Our Founder and CEO Vijay Shekhar Sharma said in his letter to shareholders that our milestone of EBITDA before ESOP cost profitability, achieved in Q3 FY2023, was made possible due to the relentlessly focused execution by our team. He added the team was asked to focus on growth with quality revenues that contribute to the bottom line. “We have achieved this milestone without losing sight on growth opportunities and keeping all compliances as well as risk factors under a strict watch,” he said.

Paytm has been witnessing sustained revenue growth with better operating leverage leading to improved profitability. Our revenue from operations increased 2.5X from Mar-21 to ₹2,062 Cr (no UPI incentive recorded this quarter), a growth of 42% YoY and 8% QoQ. In Q3 FY 2023, our EBITDA before ESOP cost was ₹31 Cr as compared to (₹393 Cr) in Q3 FY 2022 and (₹166 Cr) in Q2 FY 2023. EBITDA before ESOP cost margin improved to 2% of revenues in Q3 FY 2023 from (27%) of revenues in Q3 FY 2022 and (9%) of revenues in Q2 FY 2023.

This was driven mainly by two factors:

  • A consistent improvement in contribution margins to 51% of revenues in Dec-22 from 21% in Mar-21
  • Improved operating leverage with indirect expenses as a percentage of revenues decreasing to 49% in Dec-22 from 73% in Mar-21

The 131% growth in our contribution margin to ₹1,048 Cr in Q3 FY 2023 is driven by improvement in payments profitability, and growth of high-margin businesses, such as loan distribution.

We are seeing continued growth in revenue from Payment Services with reported revenue for Q3 FY 2023 growing by a robust 21% YoY to ₹1,197 Cr. Payments business generated ₹459 Cr of Net Payments Margin (calculated as total payments revenue less payment processing charges).

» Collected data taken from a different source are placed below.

-- ==== Sys2Proof/Machine/Operands.lean ====
section
/-!
DEFINITION. Operand forms and field checks of the core instructions (05 R115, R116).
-/

namespace Sys2Proof

open Sys2Proof.Machine

/-- IMM sign-extended to 64 bits (05 R115). -/
def SF.simm (w : SF) : BitVec 64 := w.imm.signExtend 64
/-- IMM as a signed number. -/
def SF.iimm (w : SF) : Int := w.imm.toInt
/-- The second operand: A[B], or IMM when I = 1 (05 R115). -/
def SF.opnd (w : SF) (k : Core) : BitVec 64 := if w.i = 1#1 then w.simm else k.ra w.b.toNat
/-- The A registers that the second operand reads. -/
def SF.opndRegs (w : SF) : List Nat := if w.i = 1#1 then [] else [w.b.toNat]
/-- The fields of the second operand that its form leaves unused are 0 (05 R116). -/
def SF.opndOk (w : SF) : Bool := if w.i = 1#1 then w.b == 0#5 else w.imm == 0#32

/-- Which of FN, D, A, B, I and IMM must be 0. -/
def SF.zero (w : SF) (fn d a b i imm : Bool) : Bool :=
  (!fn || w.fn == 0#8) && (!d || w.d == 0#5) && (!a || w.a == 0#5) && (!b || w.b == 0#5) && (!i || w.i == 0#1) && (!imm || w.imm == 0#32)

/-- FN is at most `m`. -/
def SF.fnMax (w : SF) (m : Nat) : Bool := decide (w.fn.toNat ≤ m)
/-- D names an L or F register. -/
def SF.d8 (w : SF) : Bool := decide (w.d.toNat < 8)
/-- D names a T register. -/
def SF.d16 (w : SF) : Bool := decide (w.d.toNat < 16)
/-- IMM holds a semaphore index alone (05 R144). -/
def SF.semOk (w : SF) : Bool := decide (w.imm.toNat < 256)
/-- The semaphore index. -/
def SF.sem (w : SF) : Nat := w.imm.toNat % 256
/-- An offset sum A[A] + IMM: A[A] as an unsigned number, IMM as a signed one. DESIGN CHOICE: 05 R125, R146 and R147 do not say whether
A[A] is signed; a register with bit 63 set gives a sum past the top. -/
def SF.sum (w : SF) (k : Core) : Int := (k.ra w.a.toNat).toNat + w.iimm
/-- The same as an address modulo 2^64 (05 R127). -/
def SF.addr (w : SF) (k : Core) : BitVec 64 := k.ra w.a.toNat + w.simm

/-- Vectors of a layout-V instruction (05 R115). -/
def VF.n (w : VF) : Nat := w.nm1.toNat + 1

end Sys2Proof

namespace Sys2Proof.Machine

open Sys2Proof

/-! ## Tile descriptors (05 R119, R120) -/

/-- OFFSET. -/
def tOffset (t : BitVec 64) : Nat := fld t.toNat 22 0
/-- FMT. -/
def tFmt (t : BitVec 64) : Nat := fld t.toNat 25 23
/-- SBASE. -/
def tSbase (t : BitVec 64) : Nat := fld t.toNat 36 26
/-- ORDER. -/
def tOrder (t : BitVec 64) : Nat := fld t.toNat 38 37
/-- SLOT. -/
def tSlot (t : BitVec 64) : Nat := fld t.toNat 41 39
/-- TRK. -/
def tTrk (t : BitVec 64) : Bool := bit t.toNat 42
/-- STRIDE. -/
def tStride (t : BitVec 64) : Nat := fld t.toNat 54 43

/-- A value TSET accepts (05 R119). -/
def tileOk (t : BitVec 64) : Bool :=
  decide (1 ≤ tFmt t) && decide (tFmt t ≤ 6) && tOrder t != 3 && decide (tOffset t % 32 = 0) && decide (fld t.toNat 63 55 = 0)

/-- A descriptor with a field replaced. -/
def setField (t : BitVec 64) (lo width v : Nat) : BitVec 64 :=
  BitVec.ofNat 64 (t.toNat - fld t.toNat (lo + width - 1) lo * 2 ^ lo + v * 2 ^ lo)

/-- Row size of a format in bytes: 64 elements (05 R120). -/
def rowSize (f : Nat) : Nat := match f with | 1 => 256 | 2 => 128 | 3 => 128 | 6 => 32 | _ => 64

/-- Row step of a tile (05 R120). -/
def rowStep (t : BitVec 64) : Nat := if tStride t = 0 then rowSize (tFmt t) else tStride t * 32

/-- Every row of a tile of `rows` rows lies below 0x60_0000, the column-order copy included (04 R88, 05 R131). -/
def tileFits (t : BitVec 64) (rows : Nat) (out : Bool) : Bool :=
  let last := if out && tOrder t == 2 then 2 * rows - 1 else rows - 1
  decide (tOffset t + last * rowStep t + rowSize (tFmt t) ≤ coreSize)

/-- The core-store range that holds every row of a tile. -/
def tileRange (t : BitVec 64) (rows : Nat) (out : Bool) : Res :=
  let last := if out && tOrder t == 2 then 2 * rows - 1 else rows - 1
  .store (tOffset t) (last * rowStep t + rowSize (tFmt t))

end Sys2Proof.Machine
end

As per notification received from the Government of India on January 11, 2023, our management estimates that for Q1-Q3 FY 2023, we will receive ₹130 Cr of UPI incentive in Q4 FY 2023. The estimate is based on internal data, subject to confirmation from NPCI/acquirer banks.

Our revenue from ‘Financial Services and Others’ grew 257% YoY to ₹446 Cr and accounts for 22% of total revenues, up from 9% in Q3 FY 2022. This has also helped in the expansion of contribution profit, given the higher margin nature of this business.

Indirect Expenses (excluding ESOP cost) have remained flat over the past three quarters and were ₹1,016 Cr in the quarter, growing 20% YoY. Our operating leverage is demonstrated by a reduction in indirect expenses as a percentage of revenues, down to 49% in Q3 FY 2023 from 58% in Q3 FY 2022.

  • Cost of building the platform (defined as employee cost excluding cost of sales staff), was ₹406 Cr, increasing 1% QoQ. Going forward, these costs can grow at a 10% – 15% YoY at the current base, unless we enter a new area of business
  • Cost of expanding the platform, which is defined as marketing costs and sales employee cost, stood at ₹313 Cr, increasing 1% QoQ. We believe we will improve profitability despite investing for future growth
  • Software, Cloud, and Data Center costs were ₹171 Cr, up 31% YoY and flat QoQ. These costs should decrease as % of revenue over time
  • In Q3 FY 2023, our Other Indirect costs at ₹126 Cr, up 17% YoY and flat QoQ. These costs should decrease as % of revenue over time

We continue to make investments in areas where we see attractive growth and monetization opportunities, such as in marketing for user acquisition, and sales team to increase merchant base and subscription services.